+++ ENTRIES PROVIDED
-- ==== Sys2Proof/Machine/Bus.lean ====
section
/-! DEFINITION. The message-bus channels (chapter 9): frames, arbitration among the channel's own buffers, error
counters, reception through the filters, and the response-time bound that Pilot uses. -/

namespace Sys2Proof.Machine

/-- BUS_MODE in force and its fields. -/
def State.busMode (s : State) (c : Nat) : Nat := s.cfg (busEntry c 0)
def State.busModeNo (s : State) (c : Nat) : Nat := fld (s.busMode c) 34 32

/-! ### Frames (R277, R278) -/

/-- Header word i of an image, its payload. -/
def hdrw (m : Tab Word) (i : Nat) : Nat := wp (Tab.get 0 m i)

/-- Format, IDE, identifier and length of a header given by word. -/
def hFmt (w : Nat → Nat) : Nat := fld (w 0) 15 14
def hIde (w : Nat → Nat) : Bool := bit (w 0) 13
def hRtr (w : Nat → Nat) : Bool := bit (w 0) 12
def hId (w : Nat → Nat) : Nat := fld (w 1) 12 0 * 65536 + fld (w 2) 15 0
def hLen (w : Nat → Nat) : Nat := fld (w 3) 11 0

/-- The lengths of R278. -/
def lenOk (fmt n : Nat) : Bool :=
  match fmt with
  | 0 => decide (n ≤ 8)
  | 1 => decide (n ≤ 8) || [12, 16, 20, 24, 32, 48, 64].contains n
  | _ => decide (1 ≤ n) && decide (n ≤ 2048)

/-- The header's fields are those of its format (R277, R278). -/
def hdrShape (w : Nat → Nat) : Bool :=
  let fmt := hFmt w
  decide (fmt < 3) && fld (w 0) 9 0 == 0 && fld (w 1) 15 13 == 0 && fld (w 3) 15 12 == 0 && w 7 == 0
  && (!hIde w || fmt != 2) && (hIde w || (fld (w 1) 12 0 == 0 && fld (w 2) 15 11 == 0))
  && (!hRtr w || fmt == 0) && (!bit (w 0) 11 || fmt == 1) && (!bit (w 0) 10 || fmt == 2)
  && (fmt == 2 || (w 4 == 0 && w 5 == 0 && w 6 == 0)) && lenOk fmt (hLen w)

/-- The header is a reference message's identifier (R288). -/
def isRef (refId : Nat) (w : Nat → Nat) : Bool := !hIde w && hId w == refId

/-- The header is valid on the channel for buffer b (R278, R288). -/
def State.hdrOk (s : State) (c b : Nat) (w : Nat → Nat) : Bool :=
  let m := s.busMode c
  hdrShape w && (hFmt w != 1 || bit m 31) && (hFmt w != 2 || bit m 30)
  && (!(b == 0 && fld m 13 12 == 1 && isRef (s.cfg (busEntry c 10)) w) || (hFmt w == 0 && !hRtr w && hLen w == 8))

/-- Payload words of a frame; a remote frame carries none. -/
def hWords (w : Nat → Nat) : Nat := if hRtr w then 0 else (hLen w + 1) / 2

/-- A key that orders frames by arbitration, lowest first (ISO 11898-1). -/
def arbKey (w : Nat → Nat) : Nat :=
  if hIde w then
    (fld (hId w) 28 18) * 2 ^ 22 + 2 ^ 21 + 2 ^ 20 + fld (hId w) 17 0 * 4 + (if hRtr w then 2 else 0) + (if hFmt w = 1 then 1 else 0)
  else
    (fld (hId w) 10 0) * 2 ^ 22 + (if hRtr w then 2 ^ 21 else 0) + (if hFmt w = 0 then 0 else 2 ^ 19) + (if hFmt w = 2 then 2 ^ 18 else 0)

/-! ### Declared traffic and the bound (R292, R293) -/

/-- A record of BUS_TRAFFIC (R297). -/
structure Traffic where
  fmt : Nat
  ide : Bool
  brs : Bool
  own : Bool
  tb : Nat
  id : Nat
  len : Nat
  t : Nat
  j : Nat
  deriving DecidableEq, Repr

/-- The records of a BUS_TRAFFIC blob. -/
def trafficOf (l : List Word) : List Traffic :=
  let n := fld (l.getD 0 0).toNat 7 0
  (List.range n).map fun i =>
    let w k := (l.getD (1 + 8 * i + k) 0).toNat
    { fmt := fld (w 0) 15 14, ide := bit (w 0) 13, brs := bit (w 0) 12, own := bit (w 0) 11, tb := fld (w 0) 10 9,
      id := fld (w 1) 12 0 * 65536 + fld (w 2) 15 0, len := fld (w 3) 11 0,
      t := w 4 * 2 ^ 18 + w 5, j := w 6 * 2 ^ 18 + w 7 }

/-- A record as header words, for its arbitration key. -/
def Traffic.hdr (r : Traffic) (k : Nat) : Nat :=
  match k with
  | 0 => put 14 2 r.fmt + putB 13 r.ide + putB 11 r.brs
  | 1 => r.id / 65536
  | 2 => r.id % 65536
  | 3 => r.len
  | _ => 0

/-- BUS_TRAFFIC in force, and the OWN record of a buffer. -/
def State.traffic (s : State) (c : Nat) : List Traffic := trafficOf (Tab.get [] s.dict.blobs (key (busEntry c 9) 0))
def State.ownRec (s : State) (c b : Nat) : Option Traffic := (s.traffic c).find? fun r => r.own && r.tb == b

/-- The bits that a record of BUS_TRAFFIC reserves, in its words 0 to 3, are 0 (R16, R297): those of R277 for the identifier,
and every bit above a word's payload. -/
def trafficResv (l : List Word) (i : Nat) : Bool :=
  let w k := (l.getD (1 + 8 * i + k) 0).toNat
  fld (w 0) 17 16 == 0 && fld (w 0) 8 0 == 0 && fld (w 1) 17 13 == 0 && fld (w 2) 17 16 == 0 && fld (w 3) 17 12 == 0

/-- The blob's own checks (R297): no reserved bit, no reserved FMT, one OWN record for a buffer, T above 0. -/
def trafficOk (l : List Word) : Bool :=
  let r := trafficOf l
  fld (l.getD 0 0).toNat 17 8 == 0 && l.length == 1 + 8 * r.length
  && (List.range r.length).all (trafficResv l)
  && r.all (fun x => x.fmt != 3 && x.t != 0 && !(x.own && x.tb == 3))
  && (List.range 3).all fun b => decide (r.countP (fun x => x.own && x.tb == b) ≤ 1)

/-- τ_n and τ_d of the settings in force, in 1/256 wc (R272). -/
def nbtTau (v : Nat) : Nat := (1 + fld v 15 7 + fld v 6 0) * fld v 35 16
def dbtTau (v : Nat) : Nat := (1 + fld v 15 10 + fld v 9 5) * fld v 35 16

/-- The rates of R270 and R273 and the jump widths of R274, for NBT, DBT, SYNC, XL and MODE. -/
def ratesOk (nbt dbt sync xl mode : Nat) : Bool :=
  let n := nbtTau nbt
  let d := dbtTau dbt
  decide (1250 * 256 ≤ n) && decide (n ≤ 125000 * 256) && decide (d ≤ n)
  && decide (125 * 128 ≤ d) && (!bit mode 31 || decide (625 * 64 ≤ d)) && (!bit mode 30 || bit xl 35 || decide (125 * 256 ≤ d))
  && decide (fld sync 35 29 ≤ fld nbt 6 0) && decide (fld sync 28 24 ≤ fld dbt 9 5)
  && (!bit xl 35 || (fld xl 34 28 != 0 && fld xl 27 21 != 0))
++++++
* _WORK INSTRUCTION_
Each line that includes the string "else" should be copied from the data.

* _EXERCISE OUTPUT_
def hWords (w : Nat → Nat) : Nat := if hRtr w then 0 else (hLen w + 1) / 2
    (fld (hId w) 28 18) * 2 ^ 22 + 2 ^ 21 + 2 ^ 20 + fld (hId w) 17 0 * 4 + (if hRtr w then 2 else 0) + (if hFmt w = 1 then 1 else 0)
  else
    (fld (hId w) 10 0) * 2 ^ 22 + (if hRtr w then 2 ^ 21 else 0) + (if hFmt w = 0 then 0 else 2 ^ 19) + (if hFmt w = 2 then 2 ^ 18 else 0)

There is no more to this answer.